His lower lip trembled as he relived his humiliation.

I swear, Mama, it was half an hour they went on, least that’s what it felt like. I do not want to go back there. Do I have to?

Mama’s eyes, all puffy from sleep and dissolution, went wide for a moment then narrowed into slits. Red and wet, they took on a shine as of fire. She jumped up from the rocker in which she had collapsed three-quarters of a day earlier, and without combing her hair or changing her dress, she grabbed Bernard’s hand. For the second time that day, he was dragged to an unknown destination, which turned out to be his grandparents’ store.

Granddaddy was out and his grandmama was behind the counter. That tired and disappointed woman gave her daughter a look that blended sadness, pity, disgust, and fear. She said, What do you want, Caroline? I told you a thousand times I am not giving you any more ready cash. Though if you want food or clothing for little Bernard, I will surely give you that, poor child.

She bent down then and worked up a troubled smile. Come over to me, little one, come on over to me, she said with her arms out. Bernard headed toward her welcoming warmth, but his mama jerked him back so hard he nearly fell.

I need your phone, Mama. Feelin’ enough charity in your frozed-up heart to give me that? My boy here’s been ridiculed at the school by his teacher, and I intend to give that anti-semit whatfor.

When she let go of her son’s hand, he ran toward his grandmother who was now on her knees beckoning to him. When he reached her, she folded him up. She smelled like bread and candy and the magical waters she brewed in the back to sell to the desperate. He squirmed against her with delight, inhaling all these things, while his mama grunted at them as if they were two despicable idiots. She made her way to the far wall behind the counter, the one with the phone bolted to it. Once there, she coughed, picked up the conical handle of the phone, put it against her ear, and, nearly shouting into the speaking part, asked an operator for the phone of Miss Maple, who taught over to the municipal school house there on Devries Street.
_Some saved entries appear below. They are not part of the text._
-- ==== Sys2Proof/Machine/State.lean ====
section
/-! DEFINITION. The state of the 6440 as plain data, one structure per block of the block diagram (00_scope.md section 2),
the reasons a command can stop, and the state after chip reset. -/

namespace Sys2Proof.Machine

/-- A sector number, 0 to 63 (R19). -/
abbrev SectorNo := Fin 64
/-- A slot number, 0 to 3 (R93). -/
abbrev SlotNo := Fin 4

/-! ### Flash and the plane controllers (chapter 2) -/

/-- The three claimants of the array (section 2.2). -/
inductive Claimant where
  | request | reclaim | mount
  deriving DecidableEq, Repr

/-- The verify mode of a program run (R24). -/
inductive Verify where
  | exact | notErased
  deriving DecidableEq, Repr

/-- What a claim asks for (R21): a read run of `count` granules, a program run of the content given, or an erase. -/
inductive Work where
  | read (count : Nat)
  | program (data : List Byte) (mode : Verify)
  | erase
  deriving DecidableEq, Repr

/-- A claim on a plane controller (R21). `first` is the first granule of a run. -/
structure Claim where
  who : Claimant
  sector : SectorNo
  first : Nat
  work : Work
  deriving DecidableEq, Repr

/-- A run in service (R22). `done` counts the granules programmed and verified; `stop` is set when the claimant has asked
the run to stop (R23, R26). -/
structure Run where
  claim : Claim
  done : Nat
  stop : Bool
  deriving DecidableEq, Repr

/-- The erase condition of a plane, where it is not none (R22). -/
inductive EraseCond where
  | running | suspending | suspended
  deriving DecidableEq, Repr

/-- The erase of a plane (R22): the sector, the claimant, the condition, the suspend count and the latched limit. -/
structure EraseOp where
  who : Claimant
  sector : SectorNo
  cond : EraseCond
  count : Nat
  limit : Nat
  deriving DecidableEq, Repr

/-- A plane controller (R22): the run in service, the erase, the waiting claim of each claimant that can wait, and
the halted condition of R36. -/
structure Plane where
  run : Option Run
  erase : Option EraseOp
  waitReq : Option Claim
  waitRec : Option Claim
  halted : Bool
  deriving DecidableEq, Repr

/-- The overall condition of a plane controller (R22). -/
inductive PlaneState where
  | idle | reading | programming | erasing | suspending | suspended | suspendedReading | suspendedProgramming
  deriving DecidableEq, Repr

/-- The answer of a plane controller to a claim (R21). Data are the bytes read; the number is of granules. -/
inductive Answer where
  | bytes (data : List Byte)
  | done (n : Nat)
  | fault (n : Nat)
  | stopped (data : List Byte) (n : Nat)
  | erasing
  | halted (data : List Byte) (n : Nat)
  deriving DecidableEq, Repr

/-- The two counters that the plane controllers keep in common (R38). -/
structure FaultCounts where
  program : Nat
  erase : Nat
  deriving DecidableEq, Repr

/-! ### Space manager (chapter 4) -/

/-- The eight sector-table states (R58). -/
inductive SectorState where
  | blank | hostOpen | moveOpen | full | victim | erasing | erasePending | retired
  deriving DecidableEq, Repr

/-- A sector table entry (R56). -/
structure SectorEntry where
  state : SectorState
  eraseCount : Nat
  known : Bool
  seq : Option Nat
  append : Nat
  liveCount : Nat
  liveBytes : Nat
  staleBytes : Nat
  suspect : Bool
  deriving DecidableEq, Repr

/-- The space manager: the sector table (R56), the store generation (R73) and the sector sequence counter (R74). -/
structure Space where
  sectors : Vector SectorEntry 64
  gen : Nat
  seqCtr : Nat
  deriving DecidableEq, Repr

/-- A place of a record: sector and offset of its descriptor granule (R63). -/
structure Place where
  sector : SectorNo
  offset : Nat
  deriving DecidableEq, Repr

/-! ### Key index and class table (chapters 5 and 8) -/

/-- An index entry (R78). -/
structure Entry where
  key : Nat
  cls : Nat
  place : Place
  length : Nat
  version : Nat
  moving : Bool
  deriving DecidableEq, Repr

/-- The key index: its entries in key order (R78), the nine live record counts, classes 0 to 7 at 0 to 7 and class 15
at 8 (R79), the change hold (R84) and the waiter (R86). -/
structure KeyIndex where
  entries : List Entry
  counts : Vector Nat 9
  hold : Option Nat
  waiter : Option Nat
  deriving DecidableEq, Repr

/-- The policies of a class (R144). -/
inductive Policy where
  | rewritable | writeOnce | frozen
  deriving DecidableEq, Repr

/-- A class table entry (R143). -/
structure ClassEntry where
  policy : Policy
  quota : Nat
  present : Bool
  deriving DecidableEq, Repr

/-- The default class table entry (R143). -/
def ClassEntry.default : ClassEntry := { policy := .rewritable, quota := 0, present := false }

/-! ### Window unit (chapter 6) -/

/-- The slot states (R94). -/
inductive SlotState where
  | free | opened | queued | active | done
  deriving DecidableEq, Repr

/-- The result codes (section 1.7). -/
inductive ResultCode where
  | ok | aborted | notFound | versionMismatch | exists_ | keyInvalid | keyReserved | lengthInvalid | classInvalid
  | policyRefused | quotaExceeded | indexFull | storeFull | readOnly | notReady | corrupt | writeFault | powerFail
  | badRequest | ended | formatLimit
  deriving DecidableEq, Repr

/-- The result flags (section 1.7, R205). -/
structure ResultFlags where
  abortLate : Bool
  replaced : Bool
  retried : Bool
  waited : Bool
  noVictim : Bool
  oldKept : Bool
  deriving DecidableEq, Repr

/-- No result flag set. -/
def ResultFlags.none : ResultFlags :=
  { abortLate := false, replaced := false, retried := false, waited := false, noVictim := false, oldKept := false }

/-- The parameter bytes of a slot as the host wrote them (R93, R96, R205). -/
structure Params where
  rq : Byte
  opt : Byte
  keyL : Byte
  keyH : Byte
  cls : Byte
  len : Byte
  ver0 : Byte
  ver1 : Byte
  ver2 : Byte
  ver3 : Byte
  deriving DecidableEq, Repr

/-- Every parameter zero (R93, R97). -/
def Params.zero : Params :=
  { rq := 0, opt := 0, keyL := 0, keyH := 0, cls := 0, len := 0, ver0 := 0, ver1 := 0, ver2 := 0, ver3 := 0 }

/-- The result fields that an ending may name beside the code and the flags (R93, R105). -/
structure ResultFields where
  length : Nat
  key : Nat
  cls : Nat
  version : Nat
  deriving DecidableEq, Repr

/-- The zeros that CLAIM leaves in the result fields (R97). -/
def ResultFields.zero : ResultFields := { length := 0, key := 0, cls := 0, version := 0 }

/-- A request slot (R93). `hidden` is the hiding of R112. The queue position is the slot's place in `Window.queue`
(R104). -/
structure Slot where
  state : SlotState
  hidden : Bool
  params : Params
  code : ResultCode
  fields : ResultFields
  flags : ResultFlags
  buffer : List Host.Cell
  ptr : Byte
  deriving DecidableEq, Repr

/-- The fault codes (R108). -/
inductive WindowFault where
  | none | actionState | paramState | bufferState | selectRange | actionCode
  deriving DecidableEq, Repr

/-- The reclaim modes (R155, R199). -/
inductive ReclaimMode where
  | auto | onRequest
  deriving DecidableEq, Repr

/-- The window unit. `busOut` is the data byte that the last BDATA read drove on D0 to D7 (section 12.6). -/
structure Window where
  slots : Vector Slot 4
  sel : SlotNo
  queue : List SlotNo
  iflag : Byte
  imask : Byte
  fault : WindowFault
  lowmk : Nat
  suslim : Nat
  wearsp : Nat
  mode : ReclaimMode
  busOut : Byte
  deriving DecidableEq, Repr

/-! ### Request engine (chapters 1 and 7) -/

/-- The store states (R7). -/
inductive StoreState where
  | mounting | unformatted | ready | readOnly | formatting | halted
  deriving DecidableEq, Repr

/-- The request engine states (R16). -/
inductive EngineState where
  | idle | running | waitSpace | waitMove
  deriving DecidableEq, Repr

/-- Where the ACTIVE request stands. `taken`: in CHECK, at its taking or repeated after the clear-moving (R86). `lookup`: a READ about to
repeat LOOKUP (R119). `placeWait`: at PLACE behind the opening of a MOVE_OPEN sector (section 4.4). `opening`: at PLACE
with the open granule run of the sector named outstanding, carrying the sequence number taken (R60). `retireNew`: the retire
of R129. The `fmt` phases are FORMAT's ERASE for the sector named (R141). -/
inductive Phase where
  | taken
  | lookup
  | transfer
  | waitSpace
  | waitMove
  | placeWait
  | opening (sector : SectorNo) (seq : Nat)
  | descriptor
  | payload
  | commit
  | retireOld
  | retireNew
  | retire
  | cycle
  | stopReclaim
  | fmtReadMark (sector : SectorNo)
  | fmtMark (sector : SectorNo)
  | fmtErase (sector : SectorNo)
  | fmtHeader (sector : SectorNo)
  | fmtReadRetire (sector : SectorNo)
  | fmtRetire (sector : SectorNo)
  deriving DecidableEq, Repr

/-- What a WRITE, CLASS_SET or CLASS_FREEZE writes (R121, R138): the key, class, length and payload of its record, the place
it holds, the version it took, and the count of its placements that faulted (R127). -/
structure WriteJob where
  key : Nat
  cls : Nat
  length : Nat
  payload : List Byte
  place : Option Place
  version : Nat
  faults : Nat
  deriving DecidableEq, Repr

/-- No record to write. -/
def WriteJob.empty : WriteJob :=
  { key := 0, cls := 0, length := 0, payload := [], place := none, version := 0, faults := 0 }

/-- The ACTIVE request (R114). `params` is the copy read at taking, `admitted` the store state then (R15). `entry` is the
entry that a READ's lookup or a take-hold answered with. `aborting`: an abort is taken and the answer of the run in service
is awaited (R115). -/
structure Request where
  slot : SlotNo
  params : Params
  admitted : StoreState
  phase : Phase
  flags : ResultFlags
  aborting : Bool
  entry : Option Entry
  job : WriteJob
  deriving DecidableEq, Repr

/-- The request engine: the store state (R7), the write sequence counter (R5), the corrupt-read count (R118) and the ACTIVE
request. -/
structure Engine where
  store : StoreState
  writeSeq : Nat
  corruptReads : Nat
  req : Option Request
  deriving DecidableEq, Repr

/-! ### Reclaim engine (chapter 9) -/

/-- The reclaim phases (R154). -/
inductive ReclaimPhase where
  | idle | select | evacuate | erase | header
  deriving DecidableEq, Repr

/-- The cycle kinds (R154). -/
inductive CycleKind where
  | evacuation | pending
  deriving DecidableEq, Repr

/-- The stop request (R154). -/
inductive StopRequest where
  | none | format | readOnly
  deriving DecidableEq, Repr

/-- The ends of a cycle (R157). `abandoned` says whether the abandonment declared READ_ONLY. -/
inductive CycleEnd where
  | completed
  | faulted
  | abandoned (declared : Bool)
  | stopped
  | noVictim
  deriving DecidableEq, Repr

/-- What the reclaim engine is doing within its phase: which claim it has outstanding or what it waits for.
`readDesc`, `heldWait`: the walk (R162). `readRecord` to `retireCopy`: a relocation step (R163 to R166), where
`retireCopy true` follows a failed retire of the original and `retireCopy false` a relocate answered NOT_CURRENT.
`roomWait` waits behind the opening of a HOST_OPEN sector (section 4.4). `readMark` to `identity`: ERASE and HEADER (R169,
R170). `readRetire`, `retireSector`: the retire run of R70, with the end that the cycle comes to.
`stopRead`, `stopRecord`, `stopOpening`: the cycle has reached its stopping point and awaits the answer of a run in
service that it asked to stop (R171). -/
inductive ReclaimAct where
  | idle
  | select
  | readDesc
  | heldWait
  | readRecord
  | roomWait
  | opening (sector : SectorNo) (seq : Nat)
  | copyDescriptor
  | copyPayload
  | copyCommit
  | retireOriginal
  | retireCopy (faulted : Bool)
  | readMark
  | mark
  | erasing
  | identity
  | readRetire (outcome : CycleEnd)
  | retireSector (outcome : CycleEnd)
  | stopRead
  | stopRecord
  | stopOpening (sector : SectorNo) (seq : Nat)
  deriving DecidableEq, Repr

/-- The relocation step in hand (R154): the key, the original's place, the copy's place once obtained, the footprint, the
entry that MARKED named, and whether a copy of it has faulted, so that the step is in its retry (R165). -/
structure ReclaimStep where
  key : Nat
  original : Place
  copy : Option Place
  footprint : Nat
  entry : Entry
  retrying : Bool := false
  deriving DecidableEq, Repr

/-- An exclusion list item (R159). -/
structure Exclusion where
  sector : SectorNo
  key : Nat
  offset : Nat
  deriving DecidableEq, Repr

/-- The reclaim engine (R154). -/
structure Reclaim where
  phase : ReclaimPhase
  act : ReclaimAct
  cycle : Option (SectorNo × CycleKind)
  pos : Nat
  step : Option ReclaimStep
  buffer : List Byte
  stop : StopRequest
  noVictim : Bool
  excluded : List Exclusion
  deriving DecidableEq, Repr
Once connected, she ranted and raved a blue streak about the insults her baby boy had endured. This was the very reason she’d kept him at home, thank you very much, because in the schoolhouse you never could tell what trash a child might encounter and what lack of manners might scar him for his entire life.

Then she was still, listening. It seemed to Bernard she listened for a very long time, long enough for Grandmama to get him a stick of sugarcane from a glass case and for him to suck at a portion of the top until it went smooth and round as a stone from the bottom of the riverbed. When at last she hung up the phone, she was much changed, as thoughtful as she’d been enraged previously.

Well, now. Well, now, she said. Mama, you know those other Levys, the ones with the agri business downtown? Did you know they have a boy Bernard’s age, also Bernard?

Grandmama shook her head. I don’t have time to follow what folks in town get up to. I got enough heartache keeping up with the needs of the mouth-breathers ’round here.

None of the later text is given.